Suppose that an amount of $\$ 6500$ is invested in an account that pays $6\%$ interest per year, compounded continuously.
a.) What is the amount after 2 years?
b.) How long will it take for the amount to be $\$ 8000$?

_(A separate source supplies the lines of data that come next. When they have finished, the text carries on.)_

/-- In interrupt context with the device idle, ps = Read, fc = 11, armed, host lines released, ring invariant and count <
N: the first edge of FRAME_RX v with P(v), RSP_ACK, RSP_BAT_OK, RSP_ID_STD or RSP_ID_WHEEL answers a next state, and
after ten more device turns the byte is at RB[wr], other cells read as before, wr and count are one up, sr is the
byte, fc = 11, ps = Read; nothing else of the block changes, for every initial sr and par. (40_bit_engine.md R142,
30_encoding.md R90, R107, R119) -/
def Obligations.ReadFrameDeliversTheByte : Prop :=
  ∀ (s : State) (v : Byte), ∀ row ∈ receivingRows v, s.ctx = .interrupt → s.dev = [] → s.irqArmed = true →
    s.clkDrive = .released → s.dataDrive = .released → s.ps = .read → s.fc = 11 → RingInv s → s.count < 256 →
    ∃ t m, exec row.1 s = .next t ∧
      runFor 10 { t with sched := List.replicate 10 .device } = .next
        { s with ring := m, wr := s.wr + 1, count := s.count + 1, sr := row.2, devClk := .low, devData := .released,
                 sched := [] } ∧
      Memory.read m s.wr.toNat = row.2 ∧ ∀ a, a ≠ s.wr.toNat → Memory.read m a = Memory.read s.ring a

/-- From ps = Read, fc = 11, armed, host lines released, eleven device edges with start level a, the bits of v, parity
level p and stop level z: if a = 1 or p is not P(v) or z = 0, the run ends with ps = Error and the ring, wr, rd and
count unchanged. FRAME_RX v with the wrong parity level is such a frame. (40_bit_engine.md R143) -/
def Obligations.BadReadFramePushesNothing : Prop :=
  ∀ (s : State) (v : Byte) (a p z : Bool), s.irqArmed = true → s.clkDrive = .released → s.dataDrive = .released →
    s.ps = .read → s.fc = 11 → (a = true ∨ p ≠ parity v ∨ z = false) →
    (∃ t, runFor 11 { s with dev := a :: ((frameLevels v p).drop 1).take 9 ++ [z],
                             sched := List.replicate 11 .device } = .next t ∧
      t.ps = .error ∧ t.ring = s.ring ∧ t.wr = s.wr ∧ t.rd = s.rd ∧ t.count = s.count) ∧
    (s.ctx = .interrupt → s.dev = [] → ∃ u t, exec (.frameRx v (!parity v)) s = .next u ∧
      runFor 10 { u with sched := List.replicate 10 .device } = .next t ∧
      t.ps = .error ∧ t.ring = s.ring ∧ t.wr = s.wr ∧ t.rd = s.rd ∧ t.count = s.count)

/-- From ps = Write, fc = 11, sr = v, par = P(v), data_drive = Low, armed, clock released, for any ten device levels and
an eleventh k: the host's data levels after edges 1 to 10 are v[0] to v[7], P(v), 1, and after edge 11 sr = 0,
data_drive = Released, and ps = Read with fc = 11 if k is 0, ps = Error with fc = 0 if k is 1. The ring and everything
else of the block are unchanged. (R144) -/
def Obligations.WriteFrameShiftsTheByteOut : Prop :=
  ∀ (s : State) (v : Byte) (ds : List Bool) (k : Bool), ds.length = 10 → s.irqArmed = true → s.clkDrive = .released →
    s.dataDrive = .low → s.ps = .write → s.fc = 11 → s.sr = v → s.par = parity v →
    hostLevels 10 { s with dev := ds ++ [k] } =
      [v.getLsbD 0, v.getLsbD 1, v.getLsbD 2, v.getLsbD 3, v.getLsbD 4, v.getLsbD 5, v.getLsbD 6, v.getLsbD 7,
        parity v, true] ∧
    runFor 11 { s with dev := ds ++ [k], sched := List.replicate 11 .device } = .next
      { s with ps := if k then .error else .read, fc := if k then 0 else 11, sr := 0, dataDrive := .released,
               devClk := .low, devData := driveOf k, dev := [], sched := [] }

/-- If w is in the write-start state for v and r is in the read-start state with room in the ring, the start level 0
followed by the ten levels w leaves on the line, fed as device levels to r for eleven edges, end with v in RB[wr], sr
= v, ps = Read, fc = 11, count one up. (R94) -/
def Obligations.WrittenFrameReadsBack : Prop :=
  ∀ (w r : State) (v : Byte), w.irqArmed = true → w.clkDrive = .released → w.dataDrive = .low → w.ps = .write →
    w.fc = 11 → w.sr = v → w.par = parity v → w.dev = List.replicate 10 true →
    r.irqArmed = true → r.clkDrive = .released → r.dataDrive = .released → r.ps = .read → r.fc = 11 →
    RingInv r → r.count < 256 →
    ∃ t, runFor 11 { r with dev := levelOf w.dataDrive :: hostLevels 10 w, sched := List.replicate 11 .device } = .next t ∧
      t.ps = .read ∧ t.fc = 11 ∧ t.sr = v ∧ t.count = r.count + 1 ∧ t.wr = r.wr + 1 ∧
      Memory.read t.ring r.wr.toNat = v

/-- From main-line context with main line and device idle, FRAME_TX v with P(v) and acknowledgment level k answers a next
state, and after the six remaining sub-steps of write_byte and eleven device edges: ps = Read and fc = 11 if k = 0, ps
= Error and fc = 0 if k = 1; sr = 0, par = P(v), data_drive and clk_drive Released, ring emptied, armed. That the row
includes the request-to-send is the model's reading (log 16). (30_encoding.md R91, 40_bit_engine.md R144,
42_port_control.md R190) -/
def Obligations.FrameTxSendsAndSamples : Prop :=
  ∀ (s : State) (v : Byte) (k : Bool), MainIdle s → s.dev = [] →
    ∃ t, exec (.frameTx v (parity v) k) s = .next t ∧
      runFor 17 { t with sched := mainThenDevice 6 11 } = .next
        { s with irqArmed := true, clkDrive := .released, dataDrive := .released, wr := 0, rd := 0, count := 0,
                 ps := if k then .error else .read, fc := if k then 0 else 11, sr := 0, par := parity v,
                 devClk := .low, devData := driveOf k, sched := [] }

/-- In interrupt context under the ring invariant. At the stop phase of a read frame (armed, host clock released, ps =
Read, fc = 1) with the data line high: with count < N, push v makes RB[wr] read v, leaves every other cell, and moves
wr and count up by one (wr modulo 256); with count = N it sets ps to Error; either way the invocation that calls it
leaves fc = 11, and nothing else of the block changes. With v the Shift Register's value it is the edge of the row
RD_STOP, and at any other edge (another pair, a low stop bit) it is that edge too, with the phase selected there and
no push. With ps = Error, disarmed, or the host's clock drive Low nothing of the block changes. The device's clock
drive is Low after the edge. That push runs as an operation of its own, an edge whose stop phase calls it with the
named byte, is the model's choice (log 32). (41_ring_buffer.md R160, R161, 60_exceptions.md R253, 40_bit_engine.md
R130, R136, R141) -/
def Obligations.PushStoresOrOverflows : Prop :=
  ∀ (s : State) (v : Byte), s.ctx = .interrupt → RingInv s →
    (Handles s .read 1 → sample s = true →
      (s.count < 256 → ∃ m,
        exec (.push v) s = .next
          { s with devClk := .low, ring := m, wr := s.wr + 1, count := s.count + 1, fc := 11 } ∧
        Memory.read m s.wr.toNat = v ∧ ∀ a, a ≠ s.wr.toNat → Memory.read m a = Memory.read s.ring a) ∧
      (s.count = 256 → exec (.push v) s = .next { s with devClk := .low, ps := .error, fc := 11 })) ∧
    (s.sr = v ∨ ¬ (Handles s .read 1 ∧ sample s = true) → exec (.push v) s = exec .rdStop s) ∧
    (s.ps = .error ∨ s.irqArmed = false ∨ s.clkDrive = .low → exec (.push v) s = .next { s with devClk := .low })

/-- In main-line context with the main line idle: with count > 0, pop returns Some(RB[rd]), moves rd up by one modulo 256
and count down by one, and changes nothing else; with count = 0 it returns None and changes nothing else. The returned
value is in the model's own field ret (log 19). (R162, R163) -/
def Obligations.PopRemovesTheOldestByte : Prop :=
  ∀ s : State, MainIdle s →
    (0 < s.count → exec .pop s = .next
      { s with rd := s.rd + 1, count := s.count - 1, ret := .popped (some (Memory.read s.ring s.rd.toNat)) }) ∧
    (s.count = 0 → exec .pop s = .next { s with ret := .popped none })

/-- In main-line context with the main line idle, clear answers the state with wr = rd = count = 0; the cells, ps and
everything else are unchanged. (41_ring_buffer.md R164) -/
def Obligations.ClearEmptiesTheRing : Prop :=
  ∀ s : State, MainIdle s → exec .clear s = .next { s with wr := 0, rd := 0, count := 0 }

/-- Under the ring invariant: a push with room, where RD_STOP calls it (log 32), makes the bytes held, oldest first,
longer by exactly the pushed byte at the end; a pop of a non-empty ring returns the first of them and leaves the rest
in order. (41_ring_buffer.md R165, 10_state.md R31) -/
def Obligations.RingIsFirstInFirstOut : Prop :=
  ∀ s : State, RingInv s →
    (∀ v, Handles s .read 1 → sample s = true → s.count < 256 →
      ∃ t, exec (.push v) s = .next t ∧ ringContents t = ringContents s ++ [v]) ∧
    (MainIdle s → 0 < s.count →
      ∃ t v, exec .pop s = .next t ∧ t.ret = .popped (some v) ∧ ringContents s = v :: ringContents t)

/-- count is at most N, wr = (rd + count) mod N (and the cells are in canonical form) at reset; push, pop and clear keep
them whenever they answer a next state. That push runs as an operation of its own is the model's choice (log 32).
(41_ring_buffer.md R166) -/
def Obligations.RingInvariantsArePreserved : Prop :=
  RingInv State.reset ∧
  ∀ (s t : State), RingInv s →
    (∀ v, exec (.push v) s = .next t → RingInv t) ∧ (s.main = [] → exec .pop s = .next t → RingInv t) ∧
    (s.main = [] → exec .clear s = .next t → RingInv t)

a.) Recall that the formula for interest compounded continuously,
$
\begin{equation}
\begin{aligned}
A(t) =& Pe^{rt}
\\
\\
\text{So},&
\\
\\
A =& 6500 \left[ e^{(0.06)(2)} \right]
\\
\\
A =& \$ 7328.73
\end{aligned}
\end{equation}
$
b.) If $A = \$ 8000$, then
$
\begin{equation}
\begin{aligned}
8000 =& 6500 e^{(0.06)t}
\\
\\
\frac{8000}{6500} =& e^{(0.06)t}
\\
\\
\ln \left( \frac{8000}{6500} \right) =& (0.06)t
\\
\\
t =& \frac{\displaystyle \ln \left( \frac{8000}{6500} \right)}{0.06}
\\
\\
t =& 3.46 \text{ yrs}
\\
\\
t =& 3 \text{ yrs} + 0.46 \text{ yrs} \left( \frac{12 \text{ months}}{1 \text{ yr}} \right)
\\
\\
t =& 3 \text{ yrs} + 5.52 \text{ months}
\end{aligned}
\end{equation}
$
It shows that the amount will be $\$8000$ when $t$ is approximately $3$ years and $6$ months.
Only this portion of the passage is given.